EXERCISE INSTRUCTIONS:
Pull every line holding the word "writes" out of the data and copy it.

[Dataset items]
^^^^^^^^
/-- MIX_DOWN writes the inverse transform of the M tapered bins around the centre bin (R210). -/
def Obligations.MixDownCompletes : Prop :=
  ∀ (s : State) (N M : Nat) (xr xi : List F64), argNat s.snapshot 2 = N → argNat s.snapshot 4 = M →
    ArgsLegal .mixDown s.snapshot → xr.length = N → xi.length = N →
    HoldsWords s.dmem (argNat s.snapshot 0) xr → HoldsWords s.dmem (argNat s.snapshot 1) xi →
    ∃ t path, exec .mixDown s = .next t ∧ Completed s t (results [1, path]) ∧
      (path = 0 ∧ (∃ p, M = 2 ^ p) ∨ path = 1 ∧ ¬ ∃ p, M = 2 ^ p) ∧
      Wrote s t
        [(argNat s.snapshot 5,
            (inverseTransform Config.trig M (tapered xr xi N M (argInt s.snapshot 3))).map Prod.fst),
          (argNat s.snapshot 6,
            (inverseTransform Config.trig M (tapered xr xi N M (argInt s.snapshot 3))).map Prod.snd)] ∧
      t.ht = s.ht

/-- SYMBOL_TONES writes the first T bins of every symbol's transform, in either mode (R206, R212). -/
def Obligations.SymbolTonesCompletes : Prop :=
  ∀ (mode : Mode) (s : State) (L NS : Nat) (xr xi : List F64), argNat s.snapshot 3 = L → argNat s.snapshot 5 = NS →
    ArgsLegal (.symbolTones mode) s.snapshot →
    xr.length = argNat s.snapshot 2 → xi.length = argNat s.snapshot 2 →
    HoldsWords s.dmem (argNat s.snapshot 0) xr → HoldsWords s.dmem (argNat s.snapshot 1) xi →
    ∃ t, exec (.symbolTones mode) s = .next t ∧ Completed s t (results [1]) ∧
      Wrote s t
        [(argNat s.snapshot 6,
          ((List.range NS).flatMap fun k =>
            (forwardTransform Config.trig L (segment xr xi L (argInt s.snapshot 4) k)).take (tones mode)).flatMap
            fun z => [z.1, z.2])] ∧
      t.ht = s.ht

/-- SYNC_COUNT counts, block by block and in total, the sync symbols whose largest tone is the expected one (R205,
R214). -/
def Obligations.SyncCountCompletes : Prop :=
  ∀ (mode : Mode) (s : State) (ws : List F64), ArgsLegal (.syncCount mode) s.snapshot →
    ws.length = toneWords mode → HoldsWords s.dmem (argNat s.snapshot 0) ws →
    ∃ t, exec (.syncCount mode) s = .next t ∧
      Completed s t (results
        (1 :: ((syncBlocks mode).map (syncMatches (tones mode) ws)).sum
          :: (syncBlocks mode).map (syncMatches (tones mode) ws))) ∧
      Wrote s t [] ∧ t.ht = s.ht

/-- SOFTBITS writes the normalized metric arrays of the frame's data blocks, one after the other (R221, R222, R223,
R224). -/
def Obligations.SoftBitsCompletes : Prop :=
  ∀ (mode : Mode) (s : State) (ws : List F64), ArgsLegal (.softBits mode) s.snapshot →
    ws.length = toneWords mode → HoldsWords s.dmem (argNat s.snapshot 0) ws →
    ∃ t arrays, exec (.softBits mode) s = .next t ∧ Completed s t (results [1, metricArrays mode]) ∧
      arrays = ((groupSizes mode).map (metricArray mode (frameBlocks mode ws)) ++
        if mode = .ft8 then [fourthArray mode (frameBlocks mode ws)] else []) ∧
      arrays.length = metricArrays mode ∧ (∀ a ∈ arrays, a.length = 174) ∧
      Wrote s t [(argNat s.snapshot 1, arrays.flatMap (normalize true))] ∧ t.ht = s.ht

/-- PACK77 completes on every text of ASCII characters: an empty message fails and writes nothing, any other packs
into 77 bits (R254, R255, R270). -/
def Obligations.Pack77Completes : Prop :=
  ∀ (s : State) (text : List Char), ArgsLegal .pack77 s.snapshot → text.length = argNat s.snapshot 1 →
    (∀ c ∈ text, c.toNat < 128) → HoldsWords s.dmem (argNat s.snapshot 0) (text.map charWord) →
    ∃ t, exec .pack77 s = .next t ∧ t.ht = s.ht ∧
      (words (upper text) = [] → Completed s t (results [0]) ∧ Wrote s t []) ∧
      (∀ p, words (upper text) ≠ [] → pack (words (upper text)) = p →
        Completed s t (results [1, p.i3, p.n3, p.form]) ∧ p.bits.length = 77 ∧ bitField p.bits 74 3 = p.i3 ∧
        (p.form = 0 ∧ p.i3 = 0 ∧ p.n3 = 0 ∨ p.form = 1 ∧ (p.i3 = 1 ∨ p.i3 = 2) ∨ p.form = 4 ∧ p.i3 = 4) ∧
        Wrote s t [(argNat s.snapshot 2, p.bits.map bitWord)])

/-- UNPACK77 completes on every 77 bits, with either flag: a failed unpacking writes nothing and learns nothing; a
good one writes its text, and with USE_HT = 1 saves the callsign it learns (R250, R251, R256, R275). With USE_HT = 0
the table is not read. What n3 reads for i3 other than 0, and which callsign is learned, are the model's reading (log
entries 9 and 10). -/
def Obligations.Unpack77Completes : Prop :=
  ∀ (useHt : Bool) (s : State) (m : List Bool), ArgsLegal (.unpack77 useHt) s.snapshot → m.length = 77 →
    HoldsWords s.dmem (argNat s.snapshot 0) (m.map bitWord) →
    ∃ t r, exec (.unpack77 useHt) s = .next t ∧
      r = (if useHt = true then unpack s.ht.lookup22 s.ht.lookup12 m else unpack (fun _ => none) (fun _ => none) m) ∧
      (r = none → Completed s t (results [0, 0, messageI3 m, messageN3 m]) ∧ Wrote s t [] ∧ t.ht = s.ht) ∧
      ∀ u, r = some u →
        Wrote s t [(argNat s.snapshot 1, u.text.map charWord)] ∧
        (useHt = false ∨ u.learn = none →
          Completed s t (results [1, u.text.length, messageI3 m, messageN3 m, 0]) ∧ t.ht = s.ht) ∧
        (∀ x, useHt = true → u.learn = some x →
          Completed s t
            (results [1, u.text.length, messageI3 m, messageN3 m, if s.ht.saveChanges x then 1 else 0]) ∧
          t.ht = s.ht.save x)

/-- HASH_COMPUTE reports the three hashes of its upper-cased text, and touches neither memory nor HT (R290, R300). -/
def Obligations.HashComputeCompletes : Prop :=
  ∀ (s : State) (text : List Char), ArgsLegal .hashCompute s.snapshot → text.length = argNat s.snapshot 1 →
    (∀ c ∈ text, c.toNat < 128 ∧ upperChar c ∈ A38) →
    HoldsWords s.dmem (argNat s.snapshot 0) (text.map charWord) →
    ∃ t n8, exec .hashCompute s = .next t ∧
      n8 = ((List.range 11).map fun k => alphaIdx A38 ((upper text).getD k ' ') * 38 ^ (10 - k)).sum ∧
      Completed s t (results [1, 47055833459 * n8 % 2 ^ 64 / 2 ^ 54, 47055833459 * n8 % 2 ^ 64 / 2 ^ 52,
        47055833459 * n8 % 2 ^ 64 / 2 ^ 42]) ∧
      Wrote s t [] ∧ t.ht = s.ht

/-- HASH_SAVE saves a valid callsign and reports whether HT changed and its size; any other text is a failure that
leaves HT (R291, R294, R301). -/
def Obligations.HashSaveCompletes : Prop :=
  ∀ (s : State) (text : List Char), ArgsLegal .hashSave s.snapshot → text.length = argNat s.snapshot 1 →
    (∀ c ∈ text, c.toNat < 128) → HoldsWords s.dmem (argNat s.snapshot 0) (text.map charWord) →
    ∃ t, exec .hashSave s = .next t ∧ Wrote s t [] ∧
      (canon text = none → Completed s t (results [0]) ∧ t.ht = s.ht) ∧
      ∀ x, canon text = some x → t.ht = s.ht.save x ∧
        Completed s t (results [1, if s.ht.save x = s.ht then 0 else 1, (s.ht.save x).ht22.length])

/-- HASH_LOOKUP, for each of the three maps, writes the callsign it finds and its length; a miss writes nothing; HT is
not changed (R293, R303). -/
def Obligations.HashLookupCompletes : Prop :=
  ∀ (width : BitVec 2) (s : State), ArgsLegal (.hashLookup width) s.snapshot →
    ∃ t found, exec (.hashLookup width) s = .next t ∧ t.ht = s.ht ∧
      (width = 0 → found = s.ht.lookup10 (argNat s.snapshot 0)) ∧
      (width = 1 → found = s.ht.lookup12 (argNat s.snapshot 0)) ∧
      (width = 2 → found = s.ht.lookup22 (argNat s.snapshot 0)) ∧
      (found = none → Completed s t (results [0]) ∧ Wrote s t []) ∧
      ∀ x, found = some x →
        Completed s t (results [1, x.length]) ∧ Wrote s t [(argNat s.snapshot 1, x.map charWord)]

/-- HASH_CLEAR empties the three maps and reports RES0 = 1 (R296, R305). -/
def Obligations.HashClearCompletes : Prop :=
  ∀ s : State, ∃ t, exec .hashClear s = .next t ∧ Completed s t (results [1]) ∧ t.dmem = s.dmem ∧
    (∀ h, t.ht.lookup10 h = none) ∧ (∀ h, t.ht.lookup12 h = none) ∧ t.ht.ht22 = []

/-- HASH_SIZE reports the number of pairs of HT22 and of occupied entries of HT10 and HT12 (R306), in every state
whose table has its form. -/
def Obligations.HashSizeCompletes : Prop :=
  ∀ s : State, s.ht.wf = true →
    ∃ t, exec .hashSize s = .next t ∧ t.dmem = s.dmem ∧ t.ht = s.ht ∧
      Completed s t (results [1, s.ht.ht22.length,
        ((List.range 1024).filter fun h => (s.ht.lookup10 h).isSome).length,
        ((List.range 4096).filter fun h => (s.ht.lookup12 h).isSome).length])

/-! ## The transforms -/

/-- The bit reversal of R125: it reverses the p bits of an index, is its own inverse, and the permutation step takes
the element at rev_p(j) to j. -/
def Obligations.BitReversal : Prop :=
  ∀ p j : Nat, j < 2 ^ p →
    bitRev p j < 2 ^ p ∧ bitRev p (bitRev p j) = j ∧
    (∀ k < p, (bitRev p j).testBit k = j.testBit (p - 1 - k)) ∧
    ∀ x : List Cplx, x.length = 2 ^ p →
      (bitRevPermute p x).length = 2 ^ p ∧ (bitRevPermute p x).getD j (0, 0) = x.getD (bitRev p j) (0, 0)

/-- One round of the radix-2 loop (R126): the butterfly of every pair, in the order of operations shown there, for
every length, direction and block. -/
def Obligations.ButterflyRound : Prop :=
  ∀ (T : Config.Trig) (inverse : Bool) (L half i j : Nat) (x : List Cplx) (wr wi tr ti : F64),
    x.length = L → 0 < half → j < half → 2 * half ∣ i → i + 2 * half ≤ L →
    twiddle T inverse L (j * (L / (2 * half))) = (wr, wi) →
    tr = fsub (fmul wr (x.getD (i + j + half) (0, 0)).1) (fmul wi (x.getD (i + j + half) (0, 0)).2) →
    ti = fadd (fmul wr (x.getD (i + j + half) (0, 0)).2) (fmul wi (x.getD (i + j + half) (0, 0)).1) →
    (r2Stage T inverse L half x).getD (i + j) (0, 0)
        = (fadd (x.getD (i + j) (0, 0)).1 tr, fadd (x.getD (i + j) (0, 0)).2 ti) ∧
      (r2Stage T inverse L half x).getD (i + j + half) (0, 0)
        = (fsub (x.getD (i + j) (0, 0)).1 tr, fsub (x.getD (i + j) (0, 0)).2 ti)

/-! ## The code and the CRC -/

/-- Every codeword is systematic and passes all 83 parity checks (R153, R154). That the tables are held to the
constraint of R154 is the model's own (log entry 4). -/
def Obligations.CodewordsPassParity : Prop :=
  ∀ u : List Bool, u.length = 91 →
    (codeword ldpcCode u).length = 174 ∧ (codeword ldpcCode u).take 91 = u ∧
      parityFail ldpcCode (codeword ldpcCode u) = 0

/-- Decoding without noise (R182): metrics a for the 1 bits and -a for the 0 bits of the codeword of a message whose
CRC is right decode at iteration 0 by belief propagation, with zero hard errors and distance 0, whatever the mask and
the depth. And metrics that all decide 0 decode to the all-zero word (R167). Both rest on the model's constraint on
the tables (log entry 4). -/
def Obligations.NoiselessMetricsDecode : Prop :=
  ∀ (maskEn : Bool) (s : State) (llr : List F64) (ap : List Bool), ArgsLegal (.ldpcDecode maskEn) s.snapshot →
    DecodeOperands maskEn s llr ap →
    (∀ (u : List Bool) (a : F64), u.length = 91 → crcOk u = true → flt 0 a = true →
      llr = (codeword ldpcCode u).map (fun b => if b then a else fneg a) →
      ∃ t, exec (.ldpcDecode maskEn) s = .next t ∧ Completed s t (results [1, 1, 0, 0, 0, 0, 0]) ∧
        Wrote s t [(argNat s.snapshot 2, (codeword ldpcCode u).map bitWord)] ∧ t.ht = s.ht) ∧
    ((∀ l ∈ llr, hard l = false) →
      ∃ t, exec (.ldpcDecode maskEn) s = .next t ∧ Completed s t (results [1, 1, 0, 0, 0, 0, 0]) ∧
        Wrote s t [(argNat s.snapshot 2, List.replicate 174 0)] ∧ t.ht = s.ht)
^^^^^^^^
THE ANSWER:
/-- MIX_DOWN writes the inverse transform of the M tapered bins around the centre bin (R210). -/
/-- SYMBOL_TONES writes the first T bins of every symbol's transform, in either mode (R206, R212). -/
/-- SOFTBITS writes the normalized metric arrays of the frame's data blocks, one after the other (R221, R222, R223,
/-- PACK77 completes on every text of ASCII characters: an empty message fails and writes nothing, any other packs
/-- UNPACK77 completes on every 77 bits, with either flag: a failed unpacking writes nothing and learns nothing; a
good one writes its text, and with USE_HT = 1 saves the callsign it learns (R250, R251, R256, R275). With USE_HT = 0
/-- HASH_LOOKUP, for each of the three maps, writes the callsign it finds and its length; a miss writes nothing; HT is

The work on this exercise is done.